◆ TASK STATEMENT:
Find each line below containing the word "BitVec" and copy it.

◆ SUPPLIED MATERIAL:
-- ==== Sys2Proof/Decode.lean ====
section
/-! DEFINITION. The encoding of forms F, L and P (spec 08 R157 to R174, 12, 13), the decoder and the encoder.
`toRaw` places the fields of an instruction as the tables say, every unused bit zero. The decoder reads the fields
of a word into the instruction they name, and accepts the word exactly when it is that instruction's encoding and
the instruction is well formed: so a set unused bit or a reserved value is refused (R162). -/

namespace Sys2Proof

/-- Why a word is no instruction. -/
inductive DecodeError where
  /-- fewer parcels than the form has -/
  | truncated
  /-- bits 31:30 are 0b11 (R158) -/
  | notAnInstruction
  /-- a reserved OP cell (R174) -/
  | reservedOp
  /-- a reserved value, or a non-zero unused field (R162) -/
  | reservedValue
  /-- form P with a reserved half opcode in its first half (R173) -/
  | malformedPair
  deriving DecidableEq, Repr

/-- The fields of a form-F or form-L word (R159); `dst` is DST space and index; `lit` is zero in form F. -/
structure Raw where
  long : Bool
  op : BitVec 8
  mod : BitVec 3
  dst : BitVec 9
  srca : BitVec 10
  srcb : BitVec 10
  x8 : BitVec 8
  guard : BitVec 14
  lit : Word
  deriving DecidableEq, Repr

/-- The first parcel. -/
def Raw.p0 (r : Raw) : Word := (if r.long then 2#2 else 0#2) ++ r.op ++ r.mod ++ r.dst ++ r.srca

/-- The second parcel. -/
def Raw.p1 (r : Raw) : Word := r.srcb ++ r.x8 ++ r.guard

/-- The parcels in the order of their addresses. -/
def Raw.parcels (r : Raw) : List Word := if r.long then [r.p0, r.p1, r.lit] else [r.p0, r.p1]

/-- The fields of two parcels, and of the literal in form L. -/
def Raw.ofParcels (p0 p1 : Word) (lit : Option Word) : Raw :=
  { long := lit.isSome, op := p0.extractLsb' 22 8, mod := p0.extractLsb' 19 3, dst := p0.extractLsb' 10 9,
    srca := p0.extractLsb' 0 10, srcb := p1.extractLsb' 22 10, x8 := p1.extractLsb' 14 8,
    guard := p1.extractLsb' 0 14, lit := lit.getD 0 }

/-- Bits 63:46, the eighteen bits of OFS18, of the join offset and of three WAIT limits (R165, R170). -/
def Raw.hi18 (r : Raw) : BitVec 18 := r.srcb ++ r.x8

/-- A form-F word of an opcode with every other field zero. -/
def Raw.of (op : BitVec 8) : Raw := ⟨false, op, 0, 0, 0, 0, 0, 0, 0⟩

/-! ### Fields -/

/-- SRCA, SRCB and XB: space and index (R159). The literal has no register field. -/
def Src.enc : Src → BitVec 10
  | .v k => 0#2 ++ k
  | .s j => 1#2 ++ (0#2 ++ j)
  | .left k => 2#2 ++ k
  | .right k => 3#2 ++ k
  | .lit _ => 0

def Src.dec (x : BitVec 10) : Src :=
  let k := x.extractLsb' 0 8
  match (x.extractLsb' 8 2).toNat with
  | 0 => .v k
  | 1 => .s (x.extractLsb' 0 6)
  | 2 => .left k
  | _ => .right k
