-- ==== Sys2Proof/Machine/L1.lean ====
section
/-! DEFINITION. The L1 domains (03 R51, R59; 04 R66 to R68, R78 to R80, R82): looking words up, changing their
state, installing and evicting lines, and the requests a domain sends to homes. -/

namespace Sys2Proof.Machine

open Sys2Proof

/-- Add a request to those on their way; a source's requests keep their order (R75). -/
def sendReq (s : State) (r : Req) : Nat × State :=
  let (id, s) := fresh s
  (id, { s with reqs := s.reqs ++ [{ r with id := id }] })

/-- A request with nothing in it yet. -/
def Req.plain (src : ReqSrc) (kind : ReqKind) (line : Nat) (mask : Word) : Req :=
  { id := 0, src := src, kind := kind, line := line, mask := mask, words := [], expect := [], op := 0, lane := 0,
    miss := 0, arrived := 0, admitted := false, fal := false }

/-- The request comes from a domain. -/
def ReqSrc.isDom (r : ReqSrc) (dom : Nat) : Bool :=
  match r with
  | .dom d _ => d == dom
  | _ => false

/-- Number of sets of a core's L1 (R51). -/
def l1Sets (s : State) (core : Nat) : Nat := (getCore s core).l1Units * 32

/-- The core whose L1 holds a line of a domain: its slice in a fused quad (R59). -/
def sliceOf (s : State) (dom line : Nat) : Nat := if (getQuad s (quadOf dom)).fused then dom + line % 4 else dom

/-- Two lines of a domain compete for one set. -/
def sameSet (s : State) (dom l1 l2 : Nat) : Bool :=
  sliceOf s dom l1 == sliceOf s dom l2 && l1 % l1Sets s (sliceOf s dom l1) == l2 % l1Sets s (sliceOf s dom l2)

def l1Line? (s : State) (dom line : Nat) : Option L1Line := (getL1 s dom).lines.find? (fun l => l.line == line)

/-- A valid word of a line in a domain. -/
def l1Word? (s : State) (dom line j : Nat) : Option L1Word := (l1Line? s dom line).bind (fun l => tget? l.words j)

/-- Words of a line that the domain owns. -/
def ownedWords (s : State) (dom line : Nat) : Tab CWord :=
  match l1Line? s dom line with
  | none => []
  | some l => l.words.filterMap (fun p => if p.2.st == .ow then some (p.1, p.2.val) else none)

/-- Change the words of every line of a domain; lines left without words go. -/
def l1Map (s : State) (dom : Nat) (f : L1Line → Tab L1Word) : State :=
  setL1 s dom ⟨((getL1 s dom).lines.map (fun l => { l with words := f l })).filter (fun l => !l.words.isEmpty)⟩

/-- Change the fills and grants on their way to a domain. -/
def onReplies (s : State) (dom : Nat) (f : Reply → Reply) : State :=
  { s with replies := s.replies.map (fun r => if r.dom == dom then f r else r) }

/-- Words of a fill or grant that have become I while it was on its way. -/
def Reply.without (r : Reply) (mask : Word) : Reply := { r with gone := r.gone ||| mask }

/-- The line of a fill or grant lies in HBM, so that its words are those its home sent. -/
def Reply.inHbm (r : Reply) : Bool := decide (128 * r.line < hbmEnd)

/-- Every SI word of the domain becomes I (R80), those of fills on their way too: a home sent them before the acquire, and
R102 makes every later write visible to the reads after it (log 101). -/
def dropSi (s : State) (dom : Nat) : State :=
  onReplies (l1Map s dom (fun l => l.words.filter (fun p => p.2.st != .si))) dom (fun r =>
    if !r.grant && !r.wi && r.inHbm then r.without 0xFFFFFFFF else r)

/-- Every SI and WI word of a line becomes I (R79, R261). -/
def dropShared (s : State) (dom line : Nat) : State :=
  l1Map s dom (fun l => if l.line == line then l.words.filter (fun p => p.2.st == .ow) else l.words)

/-- Line and word of an HBM target. -/
def OpWord.hbm? (x : OpWord) : Option (Nat × Nat) :=
  match x.tgt with
  | .hbm pa => some (pa / 128, pa / 4 % 32)
  | _ => none

/-- Words of a load that wait on a miss. -/
def OpWord.waitsOn (x : OpWord) (miss : Nat) : Bool := x.miss == some miss && x.got.isNone

def OpKind.isLoad : OpKind → Bool
  | .ld | .ldck => true
  | _ => false

/-- Words of a line for which loads wait on a miss. -/
def waitedWords (s : State) (miss line : Nat) : Word :=
  maskOf ((s.ops.filter (fun o => o.kind.isLoad)).map (fun o => o.words.filterMap (fun x =>
    if x.waitsOn miss then x.hbm?.bind (fun p => if p.1 == line then some p.2 else none) else none))).flatten

/-- Requests of a domain for a line that its home has not served yet. -/
def onUnserved (s : State) (dom line : Nat) (f : Req → Req) : State :=
  { s with reqs := s.reqs.map (fun q => if q.src.isDom dom && q.line == line && q.miss != 0 then f q else q) }

/-- Owned words of a line that a mask names become I (R79, R82). A load's request for the line that has not been served
asks for those of them that the load waits for too (R81). -/
def dropOwned (s : State) (dom line : Nat) (mask : Word) : State :=
  let lost := maskOf ((ownedWords s dom line).map (·.1)) &&& mask
  let s := onUnserved s dom line (fun q => { q with mask := q.mask ||| (lost &&& waitedWords s q.miss line) })
  l1Map s dom (fun l =>
    if l.line == line then l.words.filter (fun p => !(p.2.st == .ow && mask.getLsbD p.1)) else l.words)

/-- Every word of a line becomes I. -/
def dropLine (s : State) (dom line : Nat) : State :=
  l1Map (dropOwned s dom line 0xFFFFFFFF) dom (fun l => if l.line == line then [] else l.words)

/-- Make a line the most recently used of its domain (R51). -/
def l1Touch (s : State) (dom line : Nat) : State :=
  match l1Line? s dom line with
  | none => s
  | some l => setL1 s dom ⟨l :: (getL1 s dom).lines.filter (fun x => x.line != line)⟩

/-- Send the owned words of a line to its home and give them up, those of fills and grants on their way too (R82). -/
def surrender (s : State) (dom line : Nat) : State :=
  match ownedWords s dom line with
  | [] => s
  | ws =>
    let mask := maskOf (ws.map (·.1))
    let (_, s) := sendReq s { Req.plain (.dom dom (fusedOf s dom)) .sur line mask with words := ws }
    onReplies (dropOwned s dom line mask) dom (fun r => if r.line == line then r.without mask else r)

/-- Evict a line: surrender its owned words, drop the others silently (R82). -/
def evictLine (s : State) (dom line : Nat) : State := dropLine (surrender s dom line) dom line

/-- Make room for a line in its set: the least recently used of eight lines goes (R51). -/
def makeRoom (s : State) (dom line : Nat) : State :=
  let rivals := (getL1 s dom).lines.filter (fun l => sameSet s dom l.line line)
  if rivals.length < 8 then s
  else match rivals.getLast? with
    | some l => evictLine s dom l.line
    | none => s

/-- Put words into a line, the line being most recently used; owned words are not overwritten. A fill fills the line: the
words that it does not carry, but for owned ones, stay I (R69), so that the SI and WI words of a line come from one fill
(log 101). -/
def l1Install (s : State) (dom line : Nat) (st : WState) (ws : Tab CWord) : State :=
  let s := if st == .ow then s else dropShared s dom line
  if ws.isEmpty then s else
  let s := if (l1Line? s dom line).isSome then s else makeRoom s dom line
  let new := ws.foldl (fun t p =>
    match tget? t p.1 with
    | some ⟨.ow, _⟩ => t
    | _ => tset t p.1 ⟨st, p.2⟩) ((l1Line? s dom line).elim [] (·.words))
  setL1 s dom ⟨⟨line, new⟩ :: (getL1 s dom).lines.filter (fun x => x.line != line)⟩

/-- Write a word of an owned copy. -/
def writeOwned (s : State) (dom line j : Nat) (w : CWord) : State :=
  l1Map s dom (fun l => if l.line == line then tset l.words j ⟨.ow, w⟩ else l.words)

/-- At a write at home, an atomic or a reduction by a domain, its non-owned copies of the words become I (R68, R103,
R104). -/
def dropCopies (s : State) (dom line : Nat) (mask : Word) : State :=
  l1Map s dom (fun l =>
    if l.line == line then l.words.filter (fun p => p.2.st == .ow || !mask.getLsbD p.1) else l.words)

/-- Words of a line become I in a domain once more as its write is merged or its atomic performed: copies filled since, and
those of fills on their way, are older than it (R92, R94, log 102). -/
def dropOlder (s : State) (dom line : Nat) (mask : Word) : State :=
  onReplies (dropCopies s dom line mask) dom (fun r => if r.line == line && !r.grant && r.inHbm then r.without mask else r)

/-- The copies of one line in a domain, those of fills on their way too, give no older value to a later acquire of a part
of memory (R109, R110). -/
def dropLineCopies (s : State) (dom line : Nat) : State := dropOlder s dom line 0xFFFFFFFF

/-- The whole L1 of a core is emptied: owned words written back and surrendered, the rest dropped (R51, R63). -/
def emptyL1 (s : State) (dom : Nat) (lines : List Nat) : State := lines.foldl (fun s l => evictLine s dom l) s

/-- Start a miss of a domain and send its request (R68). -/
def startMiss (s : State) (dom : Nat) (kind : ReqKind) (line : Nat) (mask : Word) (op : Nat) (fal : Bool) : Nat × State :=
  let (id, s) := fresh s
  let m : Miss := { id := id, dom := dom, line := line, kind := kind, firstSlot := 0, notices := 0 }
  let (_, s) := sendReq { s with misses := s.misses ++ [m] }
    { Req.plain (.dom dom (fusedOf s dom)) kind line mask with op := op, miss := id, fal := fal }
  (id, s)

end Sys2Proof.Machine
end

◆ TASK ANSWER:
  op : BitVec 8
  mod : BitVec 3
  dst : BitVec 9
  srca : BitVec 10
  srcb : BitVec 10
  x8 : BitVec 8
  guard : BitVec 14
def Raw.hi18 (r : Raw) : BitVec 18 := r.srcb ++ r.x8
def Raw.of (op : BitVec 8) : Raw := ⟨false, op, 0, 0, 0, 0, 0, 0, 0⟩
def Src.enc : Src → BitVec 10
def Src.dec (x : BitVec 10) : Src :=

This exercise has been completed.